*** Opening Records provided ***

/-- Open a frame for a new RTP timestamp: the third frame of a source ends the older of the two that are filling,
and the new one takes a berth (R114, R118, R218). -/
def Device.openFrame (d : Device) (s ts capture : Nat) : Device :=
  let held := (d.ing s).filling.filter (fun f => f.berth.isSome)
  let d := match held with
    | a :: b :: _ => d.dropFilling s (if serialLater b.ts a.ts then a else b) true
    | _ => d
  let r := d.allocFor (d.srcBytes s) 1 s
  let i := r.1.ing s
  r.1.setIng s { i with filling := (i.filling.filter (fun f => f.berth.isSome)) ++ [⟨ts, r.2, capture, [], d.now, d.tick.scale⟩] }

/-- Store the segments of a packet into the berth of its frame. -/
def storeSegs (dram : Dram) (base f w : Nat) : List Segment → Dram
  | [] => dram
  | s :: r =>
    let (g, b, _, _) := fmtGroup f
    storeSegs (dram.writeList (base + fmtStride f w * s.line + s.offset / g * b) s.data) base f w r

/-- A complete frame: its record is fixed, and it is sealed once its writes are acknowledged, unless its timestamp is not
later than that of the last frame sealed (R43, R59, R218, R325). -/
def Chip.closeFrame (c : Chip) (s : Nat) (f : Filling) (n : Nat) : Chip :=
  let d := c.dev
  let fm := d.get F.NET_SRC_CFG_FORMAT s
  let w := d.get F.NET_SRC_SIZE_WIDTH s
  let h := d.get F.NET_SRC_SIZE_HEIGHT s
  let p : Pic := ⟨d.berthAddr n, fm, w, h, fmtStride fm w⟩
  let d := d.setBerth n { d.berth n with width := w, height := h, stride := fmtStride fm w, format := fm, capture := f.capture, scale := f.scale,
                                         rtpTs := f.ts, sigs := picSigs c.mem.rd p }
  let i := d.ing s
  { c with dev := (d.setIng s { i with filling := i.filling.erase f }).finishSource n s }

/-- Ingest has the frame of a timestamp whole and waits for its acknowledgements (R325). -/
def Device.frameWhole (d : Device) (s ts : Nat) : Bool :=
  d.berths.any (fun p => decide (p.2.kind = 1) && decide (p.2.prod = s) && decide (p.2.st = .filling) && p.2.done && decide (p.2.rtpTs = ts))

/-- A packet that ingest takes: stored into its frame, which is sealed when it is complete. -/
def Chip.storePacket (c : Chip) (s : Nat) (p : VideoPkt) : Chip :=
  let d := c.dev
  match (d.ing s).filling.find? (fun f => decide (f.ts = p.ts)) with
  | none => c
  | some f =>
    let fm := d.get F.NET_SRC_CFG_FORMAT s
    let w := d.get F.NET_SRC_SIZE_WIDTH s
    let rows := p.segs.foldl (fun (t : Tab Nat Nat) g => Tab.upd t 0 g.line (fun v => v ||| segMask fm g)) f.rows
    let f' := { f with rows := rows, lastNs := d.now }
    let i := d.ing s
    let d := d.setIng s { i with filling := i.filling.map (fun x => if x = f then f' else x) }
    match f.berth with
    | none => { c with dev := d }
    | some n =>
      let c : Chip := { c with mem := { c.mem with dram := storeSegs c.mem.dram (d.berthAddr n) fm w p.segs }, dev := d }
      if rowsDone fm w (d.get F.NET_SRC_SIZE_HEIGHT s) rows then c.closeFrame s f' n else c

/-- The merged stream of a source sees a sequence number (R58, R220): what is kept of it, and whether it is the
first copy. -/
def Device.mergeSeq (d : Device) (s : Nat) (ts seq : Nat) : Device × Bool :=
  let i := d.ing s
  if i.seen.any (fun q => decide (seq ∈ q.2)) then (d.setSrc s { d.src s with pktSeen := true }, false)
  else
    let seen := match i.seen.find? (fun q => decide (q.1 = ts)) with
      | some q => i.seen.map (fun r => if r = q then (ts, q.2 ++ [seq]) else r)
      | none => (i.seen ++ [(ts, [seq])]).drop (i.seen.length - 3)
    let adv := match i.maxSeq with
      | some m => serialLater seq m
      | none => true
    let x := d.src s
    let d := d.setIng s { i with seen := seen, maxSeq := if adv then some seq else i.maxSeq }
    (d.setSrc s { x with pktSeen := true, advSeen := x.advSeen || adv }, true)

*** Closing Records provided ***

• _Your instructions_
Your response needs to restate the lines above exactly.

• _Written solution_
/-- Open a frame for a new RTP timestamp: the third frame of a source ends the older of the two that are filling,
and the new one takes a berth (R114, R118, R218). -/
def Device.openFrame (d : Device) (s ts capture : Nat) : Device :=
  let held := (d.ing s).filling.filter (fun f => f.berth.isSome)
  let d := match held with
    | a :: b :: _ => d.dropFilling s (if serialLater b.ts a.ts then a else b) true
    | _ => d
  let r := d.allocFor (d.srcBytes s) 1 s
  let i := r.1.ing s
  r.1.setIng s { i with filling := (i.filling.filter (fun f => f.berth.isSome)) ++ [⟨ts, r.2, capture, [], d.now, d.tick.scale⟩] }

/-- Store the segments of a packet into the berth of its frame. -/
def storeSegs (dram : Dram) (base f w : Nat) : List Segment → Dram
  | [] => dram
  | s :: r =>
    let (g, b, _, _) := fmtGroup f
    storeSegs (dram.writeList (base + fmtStride f w * s.line + s.offset / g * b) s.data) base f w r

/-- A complete frame: its record is fixed, and it is sealed once its writes are acknowledged, unless its timestamp is not
later than that of the last frame sealed (R43, R59, R218, R325). -/
def Chip.closeFrame (c : Chip) (s : Nat) (f : Filling) (n : Nat) : Chip :=
  let d := c.dev
  let fm := d.get F.NET_SRC_CFG_FORMAT s
  let w := d.get F.NET_SRC_SIZE_WIDTH s
  let h := d.get F.NET_SRC_SIZE_HEIGHT s
  let p : Pic := ⟨d.berthAddr n, fm, w, h, fmtStride fm w⟩
  let d := d.setBerth n { d.berth n with width := w, height := h, stride := fmtStride fm w, format := fm, capture := f.capture, scale := f.scale,
                                         rtpTs := f.ts, sigs := picSigs c.mem.rd p }
  let i := d.ing s
  { c with dev := (d.setIng s { i with filling := i.filling.erase f }).finishSource n s }

/-- Ingest has the frame of a timestamp whole and waits for its acknowledgements (R325). -/
def Device.frameWhole (d : Device) (s ts : Nat) : Bool :=
  d.berths.any (fun p => decide (p.2.kind = 1) && decide (p.2.prod = s) && decide (p.2.st = .filling) && p.2.done && decide (p.2.rtpTs = ts))

/-- A packet that ingest takes: stored into its frame, which is sealed when it is complete. -/
def Chip.storePacket (c : Chip) (s : Nat) (p : VideoPkt) : Chip :=
  let d := c.dev
  match (d.ing s).filling.find? (fun f => decide (f.ts = p.ts)) with
  | none => c
  | some f =>
    let fm := d.get F.NET_SRC_CFG_FORMAT s
    let w := d.get F.NET_SRC_SIZE_WIDTH s
    let rows := p.segs.foldl (fun (t : Tab Nat Nat) g => Tab.upd t 0 g.line (fun v => v ||| segMask fm g)) f.rows
    let f' := { f with rows := rows, lastNs := d.now }
    let i := d.ing s
    let d := d.setIng s { i with filling := i.filling.map (fun x => if x = f then f' else x) }
    match f.berth with
    | none => { c with dev := d }
    | some n =>
      let c : Chip := { c with mem := { c.mem with dram := storeSegs c.mem.dram (d.berthAddr n) fm w p.segs }, dev := d }
      if rowsDone fm w (d.get F.NET_SRC_SIZE_HEIGHT s) rows then c.closeFrame s f' n else c

/-- The merged stream of a source sees a sequence number (R58, R220): what is kept of it, and whether it is the
first copy. -/
def Device.mergeSeq (d : Device) (s : Nat) (ts seq : Nat) : Device × Bool :=
  let i := d.ing s
  if i.seen.any (fun q => decide (seq ∈ q.2)) then (d.setSrc s { d.src s with pktSeen := true }, false)
  else
    let seen := match i.seen.find? (fun q => decide (q.1 = ts)) with
      | some q => i.seen.map (fun r => if r = q then (ts, q.2 ++ [seq]) else r)
      | none => (i.seen ++ [(ts, [seq])]).drop (i.seen.length - 3)
    let adv := match i.maxSeq with
      | some m => serialLater seq m
      | none => true
    let x := d.src s
    let d := d.setIng s { i with seen := seen, maxSeq := if adv then some seq else i.maxSeq }
    (d.setSrc s { x with pktSeen := true, advSeen := x.advSeen || adv }, true)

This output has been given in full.